Get info about a pod (remember to set the namespace):
$ kubectl get pod contrail-agent-7cl7b -n kube-system
NAME READY STATUS RESTARTS AGE
contrail-agent-7cl7b 0/2 Terminating 14 28d
Get more detailed info:
kubectl get pod contrail-agent-7cl7b -n kube-system --output=yaml
...
and check the status:
status:
conditions:
- lastProbeTime: null
lastTransitionTime: "2020-01-28T15:01:22Z"
status: "True"
type: Initialized
- lastProbeTime: null
lastTransitionTime: "2020-01-28T15:50:13Z"
message: 'containers with unready status: [contrail-vrouter-agent contrail-agent-nodemgr]'
reason: ContainersNotReady
status: "False"
type: Ready
- lastProbeTime: null
lastTransitionTime: "2020-01-28T15:50:13Z"

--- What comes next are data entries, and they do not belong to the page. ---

/-- U1. -/
theorem test_unknown_brk : ran ({ placed 0x0300 [0x00] with sp := 0xFF }) =
    some [0x0301, 0xFF, 0x00, 0x00, 0x00, 0x00, 1] := by decide

/-- U2: the event holds the byte and its address. -/
theorem test_unknown_event : view State.diag (step (placed 0xFFFF [0xFF])) = some [⟨0xFF, 0xFFFF⟩] := by decide

/-- A5, access order check. -/
theorem test_access_order :
    accesses (.ldaIndX 0xFF) (poke (poke (placed 0x0300 [0xA1, 0xFF]) 0x00FF 0x34) 0x0000 0x12) =
      [.fetch 0x0300, .fetch 0x0301, .read 0x00FF, .read 0x0000, .read 0x1234] := by decide

/-! ### Reset, execute and the host -/

/-- S1: reset from any state keeps memory. -/
theorem test_reset :
    regs (poke { placed 0x1234 [] with sp := 0x7F, a := 0x11, x := 0x22, y := 0x33, p := 0xFF } 0x0200 0x5A).applyReset =
      [0xFFFC, 0, 0, 0, 0, 0, 0] := by decide

/-- Z2: 0x34 at 0xFFFC is an opcode, not the low byte of a vector. -/
theorem test_no_vector : executed 1 (placed 0xFFFC [0x34, 0x12]) = some (0, [0xFFFD, 0, 0, 0, 0, 0, 1]) := by decide

/-- S2a. -/
theorem test_execute_exact : executed 2 (placed 0xFFFC [0xA9, 0x42]) = some (0, [0xFFFE, 0, 0x42, 0, 0, 0, 2]) := by decide

/-- S2b: the whole instruction runs. -/
theorem test_execute_overrun : executed 1 (placed 0xFFFC [0xA9, 0x42]) = some (1, [0xFFFE, 0, 0x42, 0, 0, 0, 2]) := by decide

/-- E3. -/
theorem test_execute_negative : executed (-5) (placed 0x0300 [0xEA]) = some (5, [0x0300, 0, 0, 0, 0, 0, 0]) := by decide

/-- E6. -/
theorem test_execute_three_nops :
    executed 5 (placed 0x0300 [0xEA, 0xEA, 0xEA, 0xEA, 0xEA]) = some (1, [0x0303, 0, 0, 0, 0, 0, 6]) := by decide

/-- S8: an unknown opcode does not end the loop. -/
theorem test_execute_after_unknown :
    executed 3 (placed 0xFFFC [0x02, 0xA9, 0x07]) = some (0, [0xFFFF, 0, 0x07, 0, 0, 0, 3]) := by decide

/-- E7: before the first reset execute is refused, whatever the registers hold. -/
theorem test_execute_before_reset (pc : Word) (sp a x y p : Byte) :
    execute 2 (State.created pc sp a x y p) = .refused .beforeReset := rfl

/-- 70_reset_and_hazards.md R254: load, reset, execute, read A. -/
theorem test_boot :
    view (fun r => r.2)
      (hostRun [.writeMemory 0xFFFC 0xA9, .writeMemory 0xFFFD 0x80, .reset, .execute 2, .readRegister .a]
        (State.created 0x1234 0x7F 0x11 0x22 0x33 0xFF)) =
      some [.done, .done, .done, .overrun 0, .byte 0x80] := by decide

/-- R221: a port access at 65536 is the fault with that address. -/
theorem test_port_fault : hostCall (.readMemory 65536) State.reset = .fault (.memoryRange 65536) := rfl

/-- The host's placing of a table word: the next step runs it. -/
theorem test_withFetchWord : ran (State.reset.withFetchWord 8 0xA9) = some [0xFFFE, 0, 0, 0, 0, 0x02, 2] := by decide

/-- S7, its two stack steps in one execute: PHA then PLA. -/
theorem test_pha_pla : executed 7 { placed 0x0300 [0x48, 0x68] with a := 0x42 } =
    some (0, [0x0302, 0, 0x42, 0, 0, 0, 7]) := by decide

/-! ### Witnesses: for each statement with hypotheses, a state and operands that meet them -/

/-- EncodeThenDecodeGivesTheInstruction: an assigned and an unassigned opcode. -/
theorem witness_EncodeThenDecodeGivesTheInstruction :
    (Instr.staIndY 0xFF).wellFormed = true ∧ (Instr.unknown 0xFF).wellFormed = true := by decide

/-- DecodeThenEncodeGivesTheBytes: bytes that decode, with one left over. -/
theorem witness_DecodeThenEncodeGivesTheBytes :
    decode [0xBD, 0xFF, 0xFF, 0xEA] = .ok (.ldaAbsX 0xFFFF, [0xEA]) := by decide

/-- OpcodeByteFixesTheLength: too few bytes and just enough, for three, two and one. -/
theorem witness_OpcodeByteFixesTheLength :
    operandCount 0x8C = 2 ∧ operandCount 0xB1 = 1 ∧ operandCount 0xFF = 0 ∧
      decode [0x8C, 0x01] = .error (.missingOperand 0x8C) ∧ decode [0x8C, 0x01, 0xFF] = .ok (.styAbs 0x01FF, []) := by
  decide

/-- UnlistedBytesAreUnknown: a listed byte and one that is not. -/
theorem witness_UnlistedBytesAreUnknown : (0x00 : Byte).toNat ∈ unknownBytes ∧ (0xEA : Byte).toNat ∉ unknownBytes := by
  decide

/-- EqualBytesMakeEqualMemories: a memory in canonical form, at both ends of the address space. -/
theorem witness_EqualBytesMakeEqualMemories :
    Memory.wf [(0, 0x01), (65535, 0xFF)] ∧ ∀ k < 65536, Memory.read [(0, 0x01), (65535, 0xFF)] k =
      Memory.read [(0, 0x01), (65535, 0xFF)] k := ⟨by decide, fun _ _ => rfl⟩

/-- EqualBytesMakeEqualMemories: what the form shuts out, a cell holding 0x00 and cells out of order. -/
theorem witness_Memory_wf_refuses : ¬ Memory.wf [(1, 0x00)] ∧ ¬ Memory.wf [(2, 0x01), (1, 0x01)] ∧
    ¬ Memory.wf [(65536, 0x01)] := by decide

/-- PortFaultsOutsideTheAddressSpace: the last address inside and the first outside. -/
theorem witness_PortFaultsOutsideTheAddressSpace :
    State.reset.portRead 65535 = .next 0x00 ∧ State.reset.portRead 65536 = .fault (.memoryRange 65536) := ⟨rfl, rfl⟩

/-- AbsoluteOperandHighByteFirst: an opcode of format A. -/
theorem witness_AbsoluteOperandHighByteFirst : dispatchTable 0xAD = some (.wordOperand .ldaAbs) := rfl

/-- CrossingTestIsTheCarry: the last sum that does not carry, the first that does, and the index 0. -/
theorem witness_CrossingTestIsTheCarry :
    ¬ Carries 0x20FE 0x01 ∧ Carries 0x20FF 0x01 ∧ Carries 0xFFFF 0x01 ∧ ¬ Carries 0x20FF 0x00 := by decide

/-- ZeroAndNegativeFollowTheResult: a load, PLP and an instruction that leaves P. -/
theorem witness_ZeroAndNegativeFollowTheResult :
    (∃ t, exec .tax State.reset = .next t ∧ znRegister .tax = some .x) ∧
      (∃ t, exec .plp State.reset = .next t ∧ znRegister .plp = none) ∧
      ∃ t, exec .txs State.reset = .next t ∧ znRegister .txs = none := ⟨⟨_, rfl, rfl⟩, ⟨_, rfl, rfl⟩, ⟨_, rfl, rfl⟩⟩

message: 'containers with unready status: [contrail-vrouter-agent contrail-agent-nodemgr]'
reason: ContainersNotReady
status: "False"
type: ContainersReady
- lastProbeTime: null
lastTransitionTime: "2020-01-28T14:46:11Z"
status: "True"
type: PodScheduled
Try check the lastState
and see if there is an eror message also check the exit code of the container:
containerStatuses:
- containerID: docker://10d2e3518108cd47f36d812e2c33fa62d89743b4482dae77fd2e87fc09536140
image: docker.io/opencontrailnightly/contrail-nodemgr:latest
imageID: docker-pullable://docker.io/opencontrailnightly/contrail-nodemgr@sha256:3a73ee7cc262fe0f24996b7f910f7c135a143f3a94874bf9ce8c125ae26368d3
lastState: {}
name: contrail-agent-nodemgr
ready: false
restartCount: 1
started: false
state:
terminated:
exitCode: 0
finishedAt: null
startedAt: null
Unfortunately not much for us here.
So now try getting the logs for the container in the pod…with:
$ kubectl logs contrail-agent-7cl7b contrail-vrouter-agent -n kube-system
Error from server (BadRequest): container "contrail-vrouter-agent" in pod "contrail-agent-7cl7b" is terminated
Looks like you cannot get the logs from a terminated pod.
This is the reason why an external log agregator is recommended – like prometheus.